Physiological mechanisms of hyperventilation during human pregnancy.

This study examined the role of pregnancy-induced changes in wakefulness (or non-chemoreflex) and central chemoreflex drives to breathe, acid-base balance and female sex hormones in the hyperventilation of human pregnancy. Thirty-five healthy women were studied in the third trimester (TM(3); 36.3+/-1.0 weeks gestation; mean+/-S.D.) and again 20.2+/-7.8 weeks post-partum (PP). An iso-oxic hyperoxic rebreathing procedure was used to evaluate wakefulness and central chemoreflex drives to breathe. At rest, arterialized venous blood was obtained for the estimation of arterial PCO(2) (PaCO(2)) and [H(+)]. Blood for the determination of plasma strong ion difference ([SID]), albumin ([Alb]), as well as serum progesterone ([P(4)]) and 17beta-estradiol ([E(2)]) concentrations was also obtained at rest.
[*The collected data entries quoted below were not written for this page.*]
/-- R78 to R81: every word that decodes is the word of its command, so each word has one meaning. -/
def Obligations.EncodeOfDecode : Prop :=
  ∀ (v : Word) (i : Instr), decode v = .ok i → i.wf = true ∧ encode i = v

/-- R81: the pseudocode of decode, its operands, the table's masks, and at most one row for a word. -/
def Obligations.DecodeSelectsOneTableRow : Prop :=
  (∀ r ∈ opcodeTable, r.mask =
    if r.pattern ∈ [0x02#32, 0x10#32, 0x30#32, 0x41#32] then 0x0000FFFF#32 else 0xFFFFFFFF#32) ∧
  (opcodeTable.map fun r => r.pattern.toNat) =
    [0x00, 0x01, 0x02, 0x03, 0x10, 0x11, 0x12, 0x20, 0x21, 0x30, 0x40, 0x41, 0x7F] ∧
  ∀ v : Word,
    (∀ r ∈ opcodeTable, ∀ r' ∈ opcodeTable, r.selects v = true → r'.selects v = true → r = r') ∧
    ((∃ i, decode v = .ok i) ↔
      (v.toNat / 256 % 256 = 0 ∧
        v.toNat % 256 ∈ [0x00, 0x01, 0x02, 0x03, 0x10, 0x11, 0x12, 0x20, 0x21, 0x30, 0x40, 0x41, 0x7F] ∧
        (v.toNat % 256 ∉ [0x02, 0x10, 0x30, 0x41] → v.toNat / 65536 = 0))) ∧
    ((∃ i, decode v = .ok i) ↔ ∃ r ∈ opcodeTable, r.selects v = true) ∧
    (∀ i, decode v = .ok i →
      i.opcode.toNat = v.toNat % 256 ∧ i.len16 = v.toNat / 65536 ∧
        ∃ r ∈ opcodeTable, r.selects v = true ∧ r.mnemonic = i.mnemonic)

/-- The words that the rules R95 to R126 write out decode to their commands. -/
def Obligations.WrittenOutWordsDecode : Prop :=
  decode 0x00000000#32 = .ok .nop ∧ decode 0x00000001#32 = .ok .shaInit ∧
  decode 0x00030002#32 = .ok (.shaUpdate 3) ∧ decode 0x00000003#32 = .ok .shaFinal ∧
  decode 0x00280010#32 = .ok (.mgf1 40) ∧ decode 0x00000011#32 = .ok .pssEncode ∧
  decode 0x00000012#32 = .ok .pssVerify ∧ decode 0x00000020#32 = .ok .keyLoad ∧
  decode 0x00000021#32 = .ok .modexp ∧ decode 0x00040030#32 = .ok (.cmp 4) ∧
  decode 0x00000040#32 = .ok .sign ∧ decode 0x00240041#32 = .ok (.verify 36) ∧
  decode 0x0000007F#32 = .ok .zeroize

/-! ### The step: acceptance, completion, reset (60_exceptions.md, 70_reset_and_hazards.md) -/

/-- R130: while BUSY = 1, the engine's turn is the pending command, whether it is the next event of the agenda or the
agenda is empty. That an empty agenda is the engine's turn is the model's choice (log entry 2). -/
def Obligations.StepRunsPendingCommand : Prop :=
  ∀ (s : State) (i : Instr), s.busy = true → decode s.cmdPend = .ok i →
    (s.agenda = [] → step s = exec i s) ∧
    (∀ rest, s.agenda = .engine :: rest → step s = exec i { s with agenda := rest })

/-- R129: an accepted CMD write makes the word pending and the engine busy and changes nothing else; while BUSY = 1 it
is dropped, sets OVR and changes nothing else. -/
def Obligations.CommandWriteIsAcceptedOrDropped : Prop :=
  ∀ (s : State) (v : Word) (rest : List Event), s.agenda = busWrite32 0x010#12 v :: rest →
    (s.busy = false →
      step s = .next { s with cmdPend := v, busy := true, agenda := rest, resp := .ack }) ∧
    (s.busy = true →
      step s = .next { s with intStatus := s.intStatus ||| 0b100#3, agenda := rest, resp := .ack })

/-- R129, R130: a well-formed command that the host writes to CMD while BUSY = 0 runs at the engine's next turn, on the
operands as they stood at the write. -/
def Obligations.AcceptedCommandRuns : Prop :=
  ∀ (s : State) (i : Instr) (rest : List Event), i.wf = true → s.busy = false →
    s.agenda = busWrite32 0x010#12 (encode i) :: .engine :: rest →
    ∃ t, step s = .next t ∧ t.busy = true ∧
      step t = exec i { s with cmdPend := encode i, busy := true, agenda := rest, resp := .ack }

/-- R130: the engine never stalls or hangs, so every state has a next state: no fault and no refusal. Three parts of it
are the model's choices and not the rule's: that an empty agenda, or an engine event while BUSY = 0, is a step that changes
nothing (log entries 2 and 3; R14 gives the engine no step then), and that a BusError is a next state (log entry 5). -/
def Obligations.EveryStepAnswersNext : Prop := ∀ s : State, ∃ t, step s = .next t

/-- R130: the engine's turn while BUSY = 1 ends the command: BUSY falls, DONE is set, ERR is set exactly when the code
is an error (and keeps its value otherwise), OVR keeps its value. That an empty agenda is the engine's turn is the
model's choice (log entry 2). -/
def Obligations.PendingCommandCompletes : Prop :=
  ∀ s : State, s.busy = true → (s.agenda = [] ∨ ∃ rest, s.agenda = .engine :: rest) →
    ∃ t, step s = .next t ∧ EndsWith t.errCode s t ∧ SameConfig s t ∧ t.resp = s.resp ∧
      t.agenda = s.agenda.tail

/-- R14: the engine has no step while BUSY = 0: its turn then changes nothing. That such a turn may stand in the agenda,
and that an empty agenda is one, are the model's choices (log entries 2 and 3). -/
def Obligations.IdleEngineHasNoStep : Prop :=
  ∀ s : State, s.busy = false →
    (s.agenda = [] → step s = .next s) ∧
    (∀ rest, s.agenda = .engine :: rest → step s = .next { s with agenda := rest })
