-- ==== Sys2Proof/Tests/Slice0.lean ====
section
/-! SUPPORT. The model's own tests. Expected values are those of spec/95_test_vectors.md, spec/30_encoding.md and the
examples of the rules named beside each test. Then, for every statement with hypotheses, a concrete input that meets them
all (witness_<the statement's name>), at the bounds of its ranges. -/

namespace Sys2Proof.Tests

set_option maxRecDepth 100000
set_option Elab.async false

open Sys2Proof.Machine

/-! ### Helpers -/

/-- The next state of an outcome. -/
def nextOf (o : Host.Outcome State Fault Refusal) : Option State :=
  match o with
  | .next t => some t
  | .fault _ => none
  | .refused _ => none

/-- What a test looks at in the next state. -/
def look {α : Type} (o : Host.Outcome State Fault Refusal) (f : State → α) : Option α := (nextOf o).map f

/-- The outcome is a next state with the property `p`. -/
def nextWith (o : Host.Outcome State Fault Refusal) (p : State → Bool) : Prop := ∃ t, o = .next t ∧ p t = true

theorem nextWith_of_look {o : Host.Outcome State Fault Refusal} {p : State → Bool} (h : look o p = some true) :
    nextWith o p := by
  cases o with
  | next t => exact ⟨t, rfl, by simpa [look, nextOf] using h⟩
  | fault f => cases f
  | refused r => simp [look, nextOf] at h

/-- The reset state with these events to come. -/
def withAgenda (es : List Event) : State := { State.reset with agenda := es }

/-- The command word `v` pending, and these events to come. -/
def busyWith (v : Word) (es : List Event) : State := { withAgenda es with cmdPend := v, busy := true }

/-- The bytes of a numeral, `n` of them, big-endian. -/
def hex (x n : Nat) : List Byte := i2osp x n

/-- SHA256("abc"), vector S2. -/
def abcDigest : List Byte := hex 0xba7816bf8f01cfea414140de5dae2223b00361a396177a9cb410ff61f20015ad 32

/-- The modulus of key K288. -/
def k288 : List Byte :=
  hex 0xd0660af77ef28c5034c833d8fc2514e18f94970df7b132ed8a9297848344b49f486c1687 36

/-- The private exponent of key K288. -/
def k288d : List Byte :=
  hex 0x21c5f7cf065ece888d1548f9c85b46180c0990d3439b3cd64c82d1cffeed581eb840a621 36

/-- The EM of the example of R105. -/
def exampleEm : List Byte :=
  hex 0x569e2c993e02ecd605689a2a587435e976d5e78e51f0aa0a1b22ef5c375549bf0d3cd9bc 36

/-- The signature of the example of R119. -/
def exampleSig : List Byte :=
  hex 0xc68a364f6bdf3cfacd82411ef6877003a355706520dc6a6f5bf7c7fc64b4d4ce193c7201 36

/-- Key K288 loaded, SLEN = 2, salt a5 5a, DIGEST_BUF = SHA256("abc"), the exponent `e` in EXP_BUF. -/
def loaded288 (e : List Byte) : State :=
  putBuf .exp e (putBuf .n k288 (putBuf .salt [0xa5#8, 0x5a#8] (putBuf .digest abcDigest
    { State.reset with nLen := 36#16, modBits := 288#13, keyValid := true, slen := 2#16,
                       expLen := BitVec.ofNat 16 e.length })))

/-- A legal key with few bytes: n = 2^271 + 1, so k = 34, MOD_BITS = 272 and emLen = 34 = 34 + SLEN; exponent 1. -/
def sparseKey : State :=
  { State.reset with
    nLen := 34#16, modBits := 272#13, keyValid := true, slen := 0#16, expLen := 1#16
    mem := [(0x800, 0x80#8), (0x821, 0x01#8), (0xA00, 0x01#8)] }

/-- A legal key with MOD_BITS mod 8 = 1 (vector K7): n = 257. -/
def nineBitKey : State :=
  { State.reset with nLen := 2#16, modBits := 9#13, keyValid := true, mem := [(0x800, 0x01#8), (0x801, 0x01#8)] }

/-- A context that has absorbed "abc". -/
def abcContext : State :=
  { State.reset with shaState := .active, hc := hashInit, blk := [0x61#8, 0x62#8, 0x63#8], total := 3#61 }

/-! ### WellFormed: L must fit 16 bits (R79) -/

theorem test_wf_shaUpdate : (Instr.shaUpdate 65535).wf = true ∧ (Instr.shaUpdate 65536).wf = false := by decide
theorem test_wf_mgf1 : (Instr.mgf1 65535).wf = true ∧ (Instr.mgf1 65536).wf = false := by decide
theorem test_wf_cmp : (Instr.cmp 65535).wf = true ∧ (Instr.cmp 65536).wf = false := by decide
theorem test_wf_verify : (Instr.verify 65535).wf = true ∧ (Instr.verify 65536).wf = false := by decide

/-! ### Decode: OPC in [7:0], RSV in [15:8], LEN16 in [31:16], written out bit by bit (R78, R80) -/

theorem test_decode_nop : decode 0b0000000000000000_00000000_00000000#32 = .ok .nop := by decide
theorem test_decode_shaInit : decode 0b0000000000000000_00000000_00000001#32 = .ok .shaInit := by decide
theorem test_decode_shaUpdate : decode 0b0000000000000011_00000000_00000010#32 = .ok (.shaUpdate 3) := by decide
theorem test_decode_shaFinal : decode 0b0000000000000000_00000000_00000011#32 = .ok .shaFinal := by decide
theorem test_decode_mgf1 : decode 0b0000000000101000_00000000_00010000#32 = .ok (.mgf1 40) := by decide
theorem test_decode_pssEncode : decode 0b0000000000000000_00000000_00010001#32 = .ok .pssEncode := by decide
theorem test_decode_pssVerify : decode 0b0000000000000000_00000000_00010010#32 = .ok .pssVerify := by decide
theorem test_decode_keyLoad : decode 0b0000000000000000_00000000_00100000#32 = .ok .keyLoad := by decide
theorem test_decode_modexp : decode 0b0000000000000000_00000000_00100001#32 = .ok .modexp := by decide
theorem test_decode_cmp : decode 0b1111111111111111_00000000_00110000#32 = .ok (.cmp 65535) := by decide
theorem test_decode_sign : decode 0b0000000000000000_00000000_01000000#32 = .ok .sign := by decide
theorem test_decode_verify : decode 0b1000000000000001_00000000_01000001#32 = .ok (.verify 32769) := by decide
theorem test_decode_zeroize : decode 0b0000000000000000_00000000_01111111#32 = .ok .zeroize := by decide

/-- Vectors D14 to D21: the rejected words, each with its reason (R82). -/
theorem test_decode_rejects :
    decode 0x00000004#32 = .error .unassignedOpcode ∧ decode 0x00000080#32 = .error .unassignedOpcode ∧
    decode 0x000000FF#32 = .error .unassignedOpcode ∧ decode 0x00000100#32 = .error .reservedField ∧
    decode 0x00000102#32 = .error .reservedField ∧ decode 0x00010001#32 = .error .lengthNotAllowed ∧
    decode 0x00010040#32 = .error .lengthNotAllowed ∧ decode 0x8000007F#32 = .error .lengthNotAllowed := by decide

theorem test_decodeTableWord : decodeTableWord 16 0x41 = some (.verify 0) ∧ decodeTableWord 32 0x240041 = some (.verify 36) := by
  decide

/-- A placed word is the one the very next step runs. -/
theorem test_withFetchWord :
    (look (step (State.reset.withFetchWord 32 0x1)) fun t => (readValue t 0x00C, t.agenda)) = some (0x10#32, []) := by
  decide +kernel

/-! ### The commands, one step each -/

/-- R125: NOP clears ERR_CODE but not INT_STATUS.ERR. -/
theorem test_nop : (look (exec .nop { State.reset with errCode := .badCmd, intStatus := 0b010#3 })
    fun t => (t.errCode, t.intStatus)) = some (.none, 0b011#3) := by decide

/-- R95's example. -/
theorem test_shaInit : (look (exec .shaInit State.reset) fun t => (readValue t 0x00C, t.hc.h0)) =
    some (0x00000010#32, 0x6a09e667#32) := by decide +kernel

/-- R96's example. -/
theorem test_shaUpdate_abc :
    (look (exec (.shaUpdate 3) (putBuf .msg [0x61#8, 0x62#8, 0x63#8] { abcContext with blk := [], total := 0#61 }))
      fun t => (readValue t 0x030, t.blk)) = some (3#32, [0x61#8, 0x62#8, 0x63#8]) := by decide +kernel

/-- Vector Q3: LEN comes before MISUSE. -/
theorem test_shaUpdate_checkOrder : (look (exec (.shaUpdate 257) State.reset) State.errCode) = some .len := by decide

/-- R97's example. -/
theorem test_shaFinal_abc : (look (exec .shaFinal abcContext) fun t => (bufBytes t .digest 32, readValue t 0x00C)) =
    some (abcDigest, 0x00000020#32) := by decide +kernel

/-- R97: a second SHA_FINAL is MISUSE (vector Q5). -/
theorem test_shaFinal_misuse : (look (exec .shaFinal { State.reset with shaState := .final })
    fun t => readValue t 0x00C) = some 0x00000320#32 := by decide

/-- R101's example. -/
theorem test_mgf1 : (look (exec (.mgf1 40) (putBuf .digest abcDigest State.reset)) fun t => bufBytes t .r 41) =
    some (hex 0x7c9bbb36dd3046a17eaaf5cf578b09b2da8b77af4e6087533990f8266c4434d4cf71b45c1d2d535c00 41) := by
  decide +kernel

/-- R105's example. -/
theorem test_pssEncode : (look (exec .pssEncode (loaded288 [])) fun t => bufBytes t .a 36) = some exampleEm := by
  decide +kernel

/-- R105 with R103: SLEN = 3 leaves no room in a 36-byte EM. -/
theorem test_pssEncode_param : (look (exec .pssEncode { loaded288 [] with slen := 3#16 }) State.errCode) =
    some .param := by decide +kernel

/-- R108's example. -/
theorem test_pssVerify : (look (exec .pssVerify (putBuf .r exampleEm (loaded288 []))) fun t => (t.errCode, t.result)) =
    some (.none, true) := by decide +kernel

/-- R108's example with SLEN = 3. -/
theorem test_pssVerify_wrongSalt : (look (exec .pssVerify { putBuf .r exampleEm (loaded288 []) with slen := 3#16 })
    fun t => (t.errCode, t.result)) = some (.none, false) := by decide +kernel

/-- R110's example: n = 13. -/
theorem test_keyLoad : (look (exec .keyLoad { State.reset with nLen := 1#16, mem := [(0x800, 0x0D#8)] })
    fun t => (readValue t 0x00C, readValue t 0x028, readValue t 0x02C)) = some (0x00000004#32, 4#32, 1#32) := by
  decide +kernel

/-- R110: an even modulus. -/
theorem test_keyLoad_even : (look (exec .keyLoad { State.reset with nLen := 1#16, mem := [(0x800, 0x0C#8)] })
    fun t => (t.errCode, t.keyValid)) = some (.invalidKey, false) := by decide +kernel

/-- R114's example: 2^10 mod 13 = 10. -/
theorem test_modexp : (look (exec .modexp { State.reset with
      nLen := 1#16, expLen := 1#16, keyValid := true, modBits := 4#13
      mem := [(0x800, 0x0D#8), (0xA00, 0x0A#8), (0xC00, 0x02#8)] })
    fun t => bufBytes t .r 1) = some [0x0A#8] := by decide +kernel

/-- R114: a base that is not below the modulus. -/
theorem test_modexp_range : (look (exec .modexp { State.reset with
      nLen := 1#16, expLen := 1#16, keyValid := true, modBits := 4#13
      mem := [(0x800, 0x0D#8), (0xA00, 0x0A#8), (0xC00, 0x0D#8)] })
    State.errCode) = some .range := by decide +kernel

/-- R117's example: the last of four bytes differs. -/
theorem test_cmp :
    (look (exec (.cmp 4) (putBuf .r (hex 0xdeadbeee 4) (putBuf .a (hex 0xdeadbeef 4) State.reset))) State.result) =
      some false ∧
    (look (exec (.cmp 3) (putBuf .r (hex 0xdeadbeee 4) (putBuf .a (hex 0xdeadbeef 4) State.reset))) State.result) =
      some true := by decide +kernel

/-- R119's example. -/
theorem test_sign : (look (exec .sign (loaded288 k288d)) fun t => (bufBytes t .a 36, bufBytes t .r 36)) =
    some (exampleEm, exampleSig) := by decide +kernel

/-- R120's example. -/
theorem test_verify : (look (exec (.verify 36) (putBuf .a exampleSig (loaded288 (hex 0x010001 3))))
    fun t => (t.result, t.errCode, bufBytes t .r 36)) = some (true, .none, exampleEm) := by decide +kernel

/-- R120's example with a signature of 35 bytes. -/
theorem test_verify_short : (look (exec (.verify 35) (putBuf .a exampleSig (loaded288 (hex 0x010001 3))))
    fun t => (t.result, t.errCode)) = some (false, .none) := by decide +kernel

/-- R126: what ZEROIZE clears and what it keeps (after vector Z5). -/
theorem test_zeroize : (look (exec .zeroize { loaded288 [] with result := true, shaState := .active, intEn := 1#3 })
    fun t => (readValue t 0x00C, t.mem, t.nLen, t.slen, t.intEn)) = some (0#32, [], 36#16, 2#16, 1#3) := by
  decide +kernel

/-! ### The bus -/

/-- Vector B8: the reserved bits of SLEN are not stored. -/
theorem test_bus_slen : readValue (busAccess (.write (.window 0x01C#12) 32 0b1111#4 0xFFFF0021#32) State.reset) 0x01C =
    0x00000021#32 := by decide

/-- Vector B11: a buffer word, and a misaligned read. -/
theorem test_bus_digestWord :
    readValue (busAccess (.write (.window 0x200#12) 32 0b1111#4 0xCAFEF00D#32) State.reset) 0x200 = 0xCAFEF00D#32 ∧
    Memory.read (busAccess (.write (.window 0x200#12) 32 0b1111#4 0xCAFEF00D#32) State.reset).mem 0x200 = 0xCA#8 ∧
    (busAccess (.read (.window 0x203#12) 32) State.reset).resp = .busError := by decide +kernel

/-- Vector B12: while BUSY = 1 a write is dropped and sets OVR, and a buffer reads 0. -/
theorem test_bus_busy :
    (busAccess (.write (.window 0x01C#12) 32 0b1111#4 5#32) (busyWith 0#32 [])).slen = 32#16 ∧
    (busAccess (.write (.window 0x01C#12) 32 0b1111#4 5#32) (busyWith 0#32 [])).intStatus = 0b100#3 ∧
    readValue { busyWith 0#32 [] with mem := [(0x100, 0x61#8)] } 0x100 = 0#32 := by decide +kernel

/-- R84: the events of a script from reset. A POLL with a command pending goes on until the engine's turn; one with none
pending reads once. -/
theorem test_script_events :
    expandScript [.wrBuf .a [1#8, 2#8, 3#8], .cmd "CMP" (some 3), .poll 2, .poll 2] State.reset =
      some [writeEvent 0xC00 0x01020300#32, writeEvent 0x010 0x00030030#32, readEvent 0x00C, readEvent 0x00C, .engine,
        readEvent 0x00C, readEvent 0x00C] := by decide +kernel

/-- R84: `RD off -> val`, with the values of the example of R125 and of vector B8, and with a wrong one. -/
theorem test_script_reads :
    (runScript [.wr 0x01C#12 0xFFFF0021#32, .rdIs 0x01C#12 0x21#32, .cmd "NOP" none, .poll 0, .rdIs 0x00C#12 0#32,
      .rdIs 0x014#12 1#32] State.reset).map (fun r => r.holds) = some true ∧
    (runScript [.rdIs 0x01C#12 0x21#32] State.reset).map (fun r => r.holds) = some false := by decide +kernel

/-- R164: no end state while the last command is pending; one after a POLL, and one after an SRST that aborts it (the last
lines of program P4 of 95_test_vectors.md). -/
theorem test_script_end :
    (runScript [.cmd "NOP" none] State.reset).map (fun r => r.endState) = some none ∧
    (runScript [.cmd "NOP" none, .poll 1] State.reset).map (fun r => r.endState.map State.busy) = some (some false) ∧
    (runScript [.cmd "NOP" none, .srst, .rd 0x018#12] State.reset).map
      (fun r => r.endState.map fun t => { t with resp := .noAccess }) = some (some State.reset) := by decide +kernel

/-- R85: lines that are refused. -/
theorem test_script_refused :
    expandScript [.cmd "NOP" (some 1)] State.reset = none ∧ expandScript [.cmd "nop" none] State.reset = none := by
  decide +kernel

/-- The last word of the window, and the word past it: it leaves the window and does not wrap to 0x000 (log entry 13). -/
theorem test_script_pastWindow :
    readEvent 0xFFC = .bus (.read (.window 0xFFC#12) 32) ∧
      readEvent 0x1000 = .bus (.read (.platform (Config.baseAddr + 0x1000)) 32) := ⟨by decide, rfl⟩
Wakefulness and central chemoreflex drives to breathe, [P(4)] and [E(2)], ventilation and V CO(2) increased, whereas PaCO(2) and the central chemoreflex ventilatory recruitment threshold for PCO(2) (VRTCO(2)) decreased from PP to TM(3) (all p<0.01). The reductions in PaCO(2) were not related to the increases in [P(4)] and [E(2)]. The alkalinizing effects of reductions in PaCO(2) and [Alb] were partly offset by the acidifying effects of a reduced [SID], such that arterial [H(+)] was still reduced in TM(3) vs. PP (all p<0.001). A mathematical model of ventilatory control demonstrated that pregnancy-induced changes in wakefulness and central chemoreflex drives to breathe, acid-base balance, V CO(2) and cerebral blood flow account for the reductions in PaCO(2), [H(+)] and VRTCO(2). This is the first study to demonstrate that the hyperventilation and attendant hypocapnia/alkalosis of human pregnancy results from a complex interaction of pregnancy-induced changes in wakefulness and central chemoreflex drives to breathe, acid-base balance, metabolic rate and cerebral blood flow.